(the latest in a series of posts on Neighborhoods)
“The past is never dead. It’s not even past.”
William Faulkner
Gadfly can’t shake off the letter Lou James delivered to the Mayor and City Council May 22.
It hit him hard. A man, an organization, fighting for their neighborhood.
An all too pervasive theme in Bethlehem. (Don’t think this is simply a Southside issue.)
The letter portrays so well on a local level the truth of Faulkner’s famous quote.
We know on a national level some people are still fighting the racial issue that prompted Civil War.
Here the tension is between North and South Bethlehem.
Our Mason-Dixon line is the Lehigh River.
I have heard over the past 18 months Stephen Antalics chronicle at Council meetings bits and pieces of the troubled relations between our river communities rooted in the past. It appears, as Stephen recently tells us once again, even in the history of the Christmas lights. (We need a single coherent account of the North-South Bethlehem relationship. It would be required reading for Administration and Council.)

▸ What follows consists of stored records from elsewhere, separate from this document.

-- ==== Sys2Proof/Certificates/Slice0/Obligations.lean ====
section
/-!
DEFINITION. What is to be proved of the block: one proposition for each obligation, by the chapters of the spec. A clause about a
command has as its conclusion that the command runs (`Does`, `Answers`), with what it changes and what it leaves.
-/
open Sys2Proof Sys2Proof.Machine

/-- Power rails, straps and the REFCLK check (R62 to R69, R86 steps 1 to 3, R119): what each event of the start does, for the states
in which it has its effect, and what it leaves unchanged.

The constructors that it says run to a next state with their own effect: vddAoRise, vddAoFall, railsInTolerance, railCheckRetry,
strapSample, refwaitExpiry, refclkStartupCheck. -/
def Obligations.PowerOnEventsAdvance : Prop :=
  (∀ s : State, s.pilot.phase = .off →
    Does .vddAoRise s (fun t => t.pilot.phase = .rails ∧ t.pilot.kind = .powerOn ∧ (∀ k, t.f k = coldOf k) ∧ t.log = [] ∧
      t.tables = [] ∧ t.pending = s.pending)) ∧
  (∀ s : State, Does .vddAoFall s (fun t => t.pilot.phase = .off ∧ (∀ k, t.f k = coldOf k) ∧ t.log = [] ∧ t.tables = [] ∧
    t.pending = s.pending)) ∧
  (∀ s : State, s.pilot.phase = .rails →
    Does .railsInTolerance s (fun t => t = { s with pilot := { s.pilot with railsLow := 0, phase := .refwait } })) ∧
  (∀ s : State, s.pilot.phase = .rails → Does .railCheckRetry s (fun t => t.pilot.phase = .rails ∧ t = s)) ∧
  (∀ s : State, s.pilot.phase ≠ .rails → Does .railCheckRetry s (fun t => t = s)) ∧
  (∀ (s : State) (refwait sbaddr sbctl bist : Nat), s.pilot.phase ≠ .off → s.pilot.strapsTaken = false →
    Does (.strapSample refwait sbaddr sbctl bist) s (fun t =>
      t.pilot = { s.pilot with strapsTaken := true } ∧ t.f plStrapsRefwait = refwait % 8 ∧ t.f plStrapsSbaddr = sbaddr % 4 ∧
      t.f plStrapsSbctl = sbctl % 2 ∧ t.f plStrapsBist = bist % 2 ∧ t.f sbStatusAddr = 0x4C + sbaddr % 4 ∧
      t.f sbStatusCtlEn = sbctl % 2 ∧ Only [.pilot, .regs] s t ∧
      OnlyRegs [plStrapsRefwait, plStrapsSbaddr, plStrapsSbctl, plStrapsBist, sbStatusAddr, sbStatusCtlEn] s t)) ∧
  (∀ s : State, s.pilot.phase = .refwait → s.pilot.strapsTaken = true →
    Does .refwaitExpiry s (fun t => t = { s with pilot := { s.pilot with phase := .refclk } })) ∧
  (∀ (s : State) (count trim : Nat), s.pilot.phase = .refclk → s.pilot.thermtrip = false → 9600 ≤ count → count ≤ 10400 →
    Does (.refclkStartupCheck count trim) s (fun t =>
      t.pilot.refclkOk = true ∧ t.pilot.next = 4 ∧ t.pilot.anvilOsc = false ∧ t.time.onOsc = false ∧
      t.pilot.phase = (if s.resetHeldBySource then .resetHeld else .ready) ∧
      t.f plClkStatusRefclkBad = 0 ∧ t.f plRefmonOscTrim = trim % 256 ∧ t.f plClkStatusPllLock = 0x1F ∧
      (s.resetHeldBySource = false → t.f devStatusStage = if s.on devStatusStackFault then 0xC else 1) ∧
      Only [.pilot, .time, .regs] s t ∧ OnlyRegs [plClkStatusRefclkBad, plRefmonOscTrim, plClkStatusPllLock, devStatusStage, plPwrOn, plClkActive] s t)) ∧
  (∀ (s : State) (count trim : Nat), s.pilot.phase = .refclk → s.pilot.thermtrip = false → ¬ (9600 ≤ count ∧ count ≤ 10400) →
    Does (.refclkStartupCheck count trim) s (fun t =>
      t.f plClkStatusRefclkBad = 1 ∧ t.f devStatusStage = 0 ∧ t.pilot = { s.pilot with refclkOk := false } ∧ Only [.pilot, .regs] s t ∧
      OnlyRegs [plClkStatusRefclkBad, devStatusStage] s t))

/-- A rail that leaves its range while the device runs (R68): a full reset of kind uncommanded with cause 8, the source held, PL 0x02
and ALERT_PEND. In the banked state, which only power-on and the reset pins leave (R139), the rail is noted, and the DRAM is lost with VDDQ
and VPP.

The constructors that it says run to a next state with their own effect: railOutOfRange. -/
def Obligations.RailLossResets : Prop :=
  (∀ (s : State) (rail : Nat), rail ≠ 2 → rail ≤ 8 → s.resettable = true → s.banked = false →
    Does (.railOutOfRange rail) s (fun t =>
      t.pilot.phase = .resetHeld ∧ t.pilot.kind = .uncommanded ∧ t.pilot.internalHeld = true ∧ bitOf t.pilot.railsLow rail = true ∧
      t.f devResetCauseCause = 8 ∧ t.f elStatusAlertPend = 1 ∧ Newest t .pl 0x02 0xFF ∧ t.queues = [] ∧ t.rings = [] ∧
      t.pending = s.pending)) ∧
  (∀ (s : State) (rail : Nat), rail ≠ 2 → rail ≤ 8 → s.pilot.phase ≠ .off → s.banked = true →
    Does (.railOutOfRange rail) s (fun t => t = { s with pilot := { s.pilot with
      railsLow := setBit s.pilot.railsLow rail, sealed := s.pilot.sealed && !(rail == 6 || rail == 7) } }))

/-- A source of the reset has gone (R58, R86, R98): where none is left and the device has not tripped, the sequence goes on, with the REFCLK
check of step 3 where that is still due and else with step 4; nothing else changes. -/
def Resumes (s t : State) : Prop :=
  (s.pilot.phase = .resetHeld → t.resetHeldBySource = false → s.pilot.thermtrip = false →
    t.pilot.phase = if s.pilot.next = 3 then .refclk else .ready) ∧
  (s.pilot.phase ≠ .resetHeld ∨ t.resetHeldBySource = true ∨ s.pilot.thermtrip = true → t.pilot.phase = s.pilot.phase) ∧
  t.pilot.next = s.pilot.next ∧ Only [.pilot, .regs] s t ∧ OnlyRegs [devStatusStage, plPwrOn, plClkActive] s t

/-- Every source of an uncommanded full reset (R83, R84, R110): where it can reset the device, the reset begins with the cause of
the source, the pins are recorded, and the queue of commands and the error log stay. The release of a reset source (R58, R98
step 2, R638): the sequence goes on once no source is left, and nothing else changes. A boundary-scan instruction that is
neither a reset nor vendor-private is only recorded, and in the banked state a reset instruction too (R139); a private one stops the run while CUSTOMER_CLOSE is open (R639 gives it no
effect there), and acts as BYPASS once it is closed.

The constructors that it says run to a next state with their own effect: resetPinAssert, pcieHotReset, pcieFlr, pcieLinkDown,
tapInstructionLoad, resetPinRelease, resetSourceRelease, tapTestLogicReset. -/
def Obligations.ResetSourcesResetAndRelease : Prop :=
  (∀ (s : State) (pin : ResetPin), s.resettable = true →
    Does (.resetPinAssert pin) s (fun t => t.pilot.phase = .resetHeld ∧ t.pilot.kind = .uncommanded ∧
      t.f devResetCauseCause = (if pin = .resetN then 1 else 2) ∧ (if pin = .resetN then t.pilot.resetN else t.pilot.perstN) = false ∧
      t.log = s.log ∧ t.queues = [] ∧ t.rings = [] ∧ t.ports = [])) ∧
  (∀ s : State, s.pcieAlive = true →
    Does .pcieHotReset s (fun t => t.pilot.phase = .resetHeld ∧ t.pilot.kind = .uncommanded ∧ t.pilot.internalHeld = true ∧
      t.f devResetCauseCause = 3 ∧ t.log = s.log ∧ t.queues = [] ∧ t.rings = [] ∧ t.ports = [])) ∧
  (∀ s : State, s.pcieAlive = true → s.f devStatusPcieReady = 1 ∨ s.safeHold = true →
    Does .pcieFlr s (fun t => t.pilot.phase = .resetHeld ∧ t.pilot.kind = .uncommanded ∧ t.pilot.internalHeld = true ∧
      t.f devResetCauseCause = 4 ∧ t.log = s.log ∧ t.queues = [] ∧ t.rings = [] ∧ t.ports = [])) ∧
  (∀ s : State, s.pcieAlive = true → s.pcie.linkUp = true ∨ s.pilot.phase = .ready →
    Does .pcieLinkDown s (fun t => t.pilot.phase = .resetHeld ∧ t.pilot.kind = .uncommanded ∧ t.pilot.internalHeld = true ∧
      t.f devResetCauseCause = 5 ∧ t.log = s.log ∧ t.queues = [] ∧ t.rings = [] ∧ t.ports = [])) ∧
  (∀ (s : State) (ir : Nat), s.resettable = true → s.banked = false → s.pilot.tapHeld = false → ir ∈ [0x00, 0x03, 0x04, 0x05, 0x06] →
    Does (.tapInstructionLoad ir) s (fun t => t.pilot.phase = .resetHeld ∧ t.pilot.kind = .uncommanded ∧ t.pilot.tapHeld = true ∧
      t.pilot.tapIr = ir ∧ t.f devResetCauseCause = 0xA ∧ t.log = s.log ∧ t.queues = [] ∧ t.rings = [] ∧ t.ports = [])) ∧
  (∀ (s : State) (ir : Nat), s.pilot.phase ≠ .off → s.banked = true → ir ∈ [0x00, 0x03, 0x04, 0x05, 0x06] →
    Does (.tapInstructionLoad ir) s (fun t => t = { s with pilot := { s.pilot with tapIr := ir, tapHeld := true } })) ∧
  (∀ (s : State) (pin : ResetPin),
    Does (.resetPinRelease pin) s (fun t => (if pin = .resetN then t.pilot.resetN else t.pilot.perstN) = true ∧
      Resumes s t)) ∧
  (∀ s : State, s.pilot.railsLow = 0 →
    Does .resetSourceRelease s (fun t => t.pilot.internalHeld = false ∧
      Resumes s t)) ∧
  (∀ s : State, s.pilot.phase ≠ .off →
    Does .tapTestLogicReset s (fun t => t.pilot.tapHeld = false ∧ t.pilot.tapIr = 1 ∧
      Resumes s t)) ∧
  (∀ (s : State) (ir : Nat), s.pilot.phase ≠ .off → ir % 256 ∉ [0x00, 0x03, 0x04, 0x05, 0x06] →
    (ir % 256 < 0x80 ∨ ir % 256 = 0xFF ∨ s.on fzCloseCustomer = true) →
    Does (.tapInstructionLoad ir) s (fun t => t = { s with pilot := { s.pilot with tapIr := ir % 256 } })) ∧
  (∀ (s : State) (ir : Nat), s.pilot.phase ≠ .off → 0x80 ≤ ir % 256 → ir % 256 ≤ 0xFE → s.on fzCloseCustomer = false →
    exec (.tapInstructionLoad ir) s = .refused .privateTapInstruction)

Over those 18 months, I have been more than bothered more than once by the way Stephen’s attempt to keep our history in front of us has been flicked off – even visibly – by assembled City leaders.
I kind of get it. It’s easy to think of Stephen as some dogged ancient prophet from the CAVE era who has somehow lived into the present to plague us with unpleasant reminders of nasty doings and portents of doom.
But he’s right. Attention should be paid.
The truth is in James’s letter.
It’s the voice of a section of the City that feels it’s being snuffed out in the name of progress.
Snuffed out by a City that purports to value history.
Gadfly gets it.
Gadfly believes in the absolute value and necessity of community.
Gadfly believes that “good conversation builds community.”
The James letter cries out to be a topic for good conversation.
Gadfly will be eager to hear if the letter is answered.
But by whom?
When it comes to Northside-Southside relations over the past 18 months that Gadfly has been watching the City, the interactions between Councilman Callahan and Councilman Negron stand out.
Gadfly once described their views on the Southside as “The Great Divide.”
CM Callahan has been an outspoken proponent of the beneficent progress on the Southside.
Gadfly proposes that CM Callahan answer the James letter.
And he offers the pages of the Gadfly blog as one of the vehicles for distributing it.
Gadfly looks forward to the good conversation that such a comparison of views would foster.
Gadfly has more chewing to do. This is a topic that should not be lost. But enough for now.